Gil followed Orn’s finger and spied an ornate gilded cage sitting atop a dresser beyond the table. Inside, on a nest the size of a shed, sat a goose that would have made an elephant look like it needed a good meal.

“It’s the goose that lays the golden eggs,” said Nael. “We’re going to rescue it.”

“Rescue? Don’t you mean steal?”

“It’s in a cage, Gil. It’s a rescue. It’s only right. That’s what Orn says.”

The wizard looked a picture of innocence and Gil didn’t believe it at all.

“That’s one fine goose,” said Brol, padding up.

“These pair want to rescue it.”

“And so we should.”

“Not you too, Brol,” said Gil. “We don’t even know if it lays golden eggs.”

For all intent and purpose, it could have been as if the God looking after Fate that week had an eye on them. With a ruffle of feathers and a shift of its backside the goose gave a gentle honk. They all heard the thud as something dropped into the nest. They followed the sound of the object as it rolled around in the cage. With a soft click, a flap opened at the front of the cage and a shining golden egg appeared.

“I think that’s decided it,” said Orn, licking his thin lips, the other pair nodding to back him up.

Gil sighed.

~

The gap between the table and the dresser looked too far to jump. Orn had been happy to allow Nael to try but Gil had prevented them from doing so. Just a pity that he’d used up his daily levitate spell getting up on the table in the first place.

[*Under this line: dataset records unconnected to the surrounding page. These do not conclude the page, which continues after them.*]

/-! ### modPlane -/

@[simp] theorem modPlane_agenda (s : State) (t : Nat) (b : Bool) (g : Plane → Plane) : (modPlane s t b g).agenda = s.agenda := rfl
@[simp] theorem modPlane_cur (s : State) (t : Nat) (b : Bool) (g : Plane → Plane) : (modPlane s t b g).cur = s.cur := rfl
@[simp] theorem modPlane_fresh (s : State) (t : Nat) (b : Bool) (g : Plane → Plane) : (modPlane s t b g).fresh = s.fresh := rfl
@[simp] theorem modPlane_cycle (s : State) (t : Nat) (b : Bool) (g : Plane → Plane) : (modPlane s t b g).cycle = s.cycle := rfl
@[simp] theorem modPlane_dieErrs (s : State) (t : Nat) (b : Bool) (g : Plane → Plane) : (modPlane s t b g).dieErrs = s.dieErrs := rfl
@[simp] theorem modPlane_heldWrites (s : State) (t : Nat) (b : Bool) (g : Plane → Plane) : (modPlane s t b g).heldWrites = s.heldWrites := rfl
@[simp] theorem modPlane_jdirty (s : State) (t : Nat) (b : Bool) (g : Plane → Plane) : (modPlane s t b g).jdirty = s.jdirty := rfl
@[simp] theorem modPlane_lastPf (s : State) (t : Nat) (b : Bool) (g : Plane → Plane) : (modPlane s t b g).lastPf = s.lastPf := rfl
@[simp] theorem modPlane_linkHeld (s : State) (t : Nat) (b : Bool) (g : Plane → Plane) : (modPlane s t b g).linkHeld = s.linkHeld := rfl
@[simp] theorem modPlane_tick (s : State) (t : Nat) (b : Bool) (g : Plane → Plane) : (modPlane s t b g).tick = s.tick := rfl
@[simp] theorem modPlane_stage (s : State) (t : Nat) (b : Bool) (g : Plane → Plane) : (modPlane s t b g).stage = s.stage := rfl
@[simp] theorem modPlane_failed (s : State) (t : Nat) (b : Bool) (g : Plane → Plane) : (modPlane s t b g).failed = s.failed := rfl
@[simp] theorem modPlane_mem (s : State) (t : Nat) (b : Bool) (g : Plane → Plane) : (modPlane s t b g).mem = s.mem := rfl
@[simp] theorem modPlane_scratch (s : State) (t : Nat) (b : Bool) (g : Plane → Plane) : (modPlane s t b g).scratch = s.scratch := rfl
@[simp] theorem modPlane_feb (s : State) (t : Nat) (b : Bool) (g : Plane → Plane) : (modPlane s t b g).feb = s.feb := rfl
@[simp] theorem modPlane_badMem (s : State) (t : Nat) (b : Bool) (g : Plane → Plane) : (modPlane s t b g).badMem = s.badMem := rfl
@[simp] theorem modPlane_leases (s : State) (t : Nat) (b : Bool) (g : Plane → Plane) : (modPlane s t b g).leases = s.leases := rfl
@[simp] theorem modPlane_wires (s : State) (t : Nat) (b : Bool) (g : Plane → Plane) : (modPlane s t b g).wires = s.wires := rfl
@[simp] theorem modPlane_demands (s : State) (t : Nat) (b : Bool) (g : Plane → Plane) : (modPlane s t b g).demands = s.demands := rfl
@[simp] theorem modPlane_reqs (s : State) (t : Nat) (b : Bool) (g : Plane → Plane) : (modPlane s t b g).reqs = s.reqs := rfl
@[simp] theorem modPlane_nextReq (s : State) (t : Nat) (b : Bool) (g : Plane → Plane) : (modPlane s t b g).nextReq = s.nextReq := rfl
@[simp] theorem modPlane_shards (s : State) (t : Nat) (b : Bool) (g : Plane → Plane) : (modPlane s t b g).shards = s.shards := rfl
@[simp] theorem modPlane_mtlb (s : State) (t : Nat) (b : Bool) (g : Plane → Plane) : (modPlane s t b g).mtlb = s.mtlb := rfl
@[simp] theorem modPlane_lltlb (s : State) (t : Nat) (b : Bool) (g : Plane → Plane) : (modPlane s t b g).lltlb = s.lltlb := rfl
@[simp] theorem modPlane_fot (s : State) (t : Nat) (b : Bool) (g : Plane → Plane) : (modPlane s t b g).fot = s.fot := rfl
@[simp] theorem modPlane_fotChanges (s : State) (t : Nat) (b : Bool) (g : Plane → Plane) : (modPlane s t b g).fotChanges = s.fotChanges := rfl
@[simp] theorem modPlane_kslot (s : State) (t : Nat) (b : Bool) (g : Plane → Plane) : (modPlane s t b g).kslot = s.kslot := rfl
@[simp] theorem modPlane_ownbm (s : State) (t : Nat) (b : Bool) (g : Plane → Plane) : (modPlane s t b g).ownbm = s.ownbm := rfl
@[simp] theorem modPlane_bmpar (s : State) (t : Nat) (b : Bool) (g : Plane → Plane) : (modPlane s t b g).bmpar = s.bmpar := rfl
@[simp] theorem modPlane_rpb (s : State) (t : Nat) (b : Bool) (g : Plane → Plane) : (modPlane s t b g).rpb = s.rpb := rfl
@[simp] theorem modPlane_peerOut (s : State) (t : Nat) (b : Bool) (g : Plane → Plane) : (modPlane s t b g).peerOut = s.peerOut := rfl
@[simp] theorem modPlane_peerDemands (s : State) (t : Nat) (b : Bool) (g : Plane → Plane) : (modPlane s t b g).peerDemands = s.peerDemands := rfl
@[simp] theorem modPlane_reachq (s : State) (t : Nat) (b : Bool) (g : Plane → Plane) : (modPlane s t b g).reachq = s.reachq := rfl
@[simp] theorem modPlane_pfs (s : State) (t : Nat) (b : Bool) (g : Plane → Plane) : (modPlane s t b g).pfs = s.pfs := rfl
@[simp] theorem modPlane_psub (s : State) (t : Nat) (b : Bool) (g : Plane → Plane) : (modPlane s t b g).psub = s.psub := rfl
@[simp] theorem modPlane_psubCmd (s : State) (t : Nat) (b : Bool) (g : Plane → Plane) : (modPlane s t b g).psubCmd = s.psubCmd := rfl
@[simp] theorem modPlane_cmdWait (s : State) (t : Nat) (b : Bool) (g : Plane → Plane) : (modPlane s t b g).cmdWait = s.cmdWait := rfl
@[simp] theorem modPlane_journal (s : State) (t : Nat) (b : Bool) (g : Plane → Plane) : (modPlane s t b g).journal = s.journal := rfl
@[simp] theorem modPlane_jpend (s : State) (t : Nat) (b : Bool) (g : Plane → Plane) : (modPlane s t b g).jpend = s.jpend := rfl
@[simp] theorem modPlane_jlog2 (s : State) (t : Nat) (b : Bool) (g : Plane → Plane) : (modPlane s t b g).jlog2 = s.jlog2 := rfl
@[simp] theorem modPlane_jhead (s : State) (t : Nat) (b : Bool) (g : Plane → Plane) : (modPlane s t b g).jhead = s.jhead := rfl
@[simp] theorem modPlane_pf0log (s : State) (t : Nat) (b : Bool) (g : Plane → Plane) : (modPlane s t b g).pf0log = s.pf0log := rfl
@[simp] theorem modPlane_mirror (s : State) (t : Nat) (b : Bool) (g : Plane → Plane) : (modPlane s t b g).mirror = s.mirror := rfl
@[simp] theorem modPlane_staged (s : State) (t : Nat) (b : Bool) (g : Plane → Plane) : (modPlane s t b g).staged = s.staged := rfl
@[simp] theorem modPlane_firmware (s : State) (t : Nat) (b : Bool) (g : Plane → Plane) : (modPlane s t b g).firmware = s.firmware := rfl
@[simp] theorem modPlane_linkUp0 (s : State) (t : Nat) (b : Bool) (g : Plane → Plane) : (modPlane s t b g).linkUp0 = s.linkUp0 := rfl
@[simp] theorem modPlane_linkUp1 (s : State) (t : Nat) (b : Bool) (g : Plane → Plane) : (modPlane s t b g).linkUp1 = s.linkUp1 := rfl
@[simp] theorem modPlane_ide (s : State) (t : Nat) (b : Bool) (g : Plane → Plane) : (modPlane s t b g).ide = s.ide := rfl
@[simp] theorem modPlane_fmask (s : State) (t : Nat) (b : Bool) (g : Plane → Plane) : (modPlane s t b g).fmask = s.fmask := rfl
@[simp] theorem modPlane_mctr (s : State) (t : Nat) (b : Bool) (g : Plane → Plane) : (modPlane s t b g).mctr = s.mctr := rfl
@[simp] theorem modPlane_throttled (s : State) (t : Nat) (b : Bool) (g : Plane → Plane) : (modPlane s t b g).throttled = s.throttled := rfl
@[simp] theorem modPlane_powerLimit (s : State) (t : Nat) (b : Bool) (g : Plane → Plane) : (modPlane s t b g).powerLimit = s.powerLimit := rfl
@[simp] theorem modPlane_tempLimit (s : State) (t : Nat) (b : Bool) (g : Plane → Plane) : (modPlane s t b g).tempLimit = s.tempLimit := rfl
@[simp] theorem modPlane_move (s : State) (t : Nat) (b : Bool) (g : Plane → Plane) : (modPlane s t b g).move = s.move := rfl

This had been Brol’s idea. The more absurd ones often were and, while Orn could see the science behind it was sound, the application together with his involvement in it left him feeling like he always did.

Very nervous.

Orn shifted his foot, altering his balance on the edge of the bowl. Before him, they’d managed to setup a wooden spatula on the pepper barrel to act as a makeshift teeter-totter. Nael stood on the other side of the spatula, back to the dresser, a length of spaghetti tied round his waist. He shifted his feet again, the wood of the bowl shiny from use. Why they’d had to pick the bowl of piccalilli to use he didn’t know, the smell sending his stomach tumbling over and over.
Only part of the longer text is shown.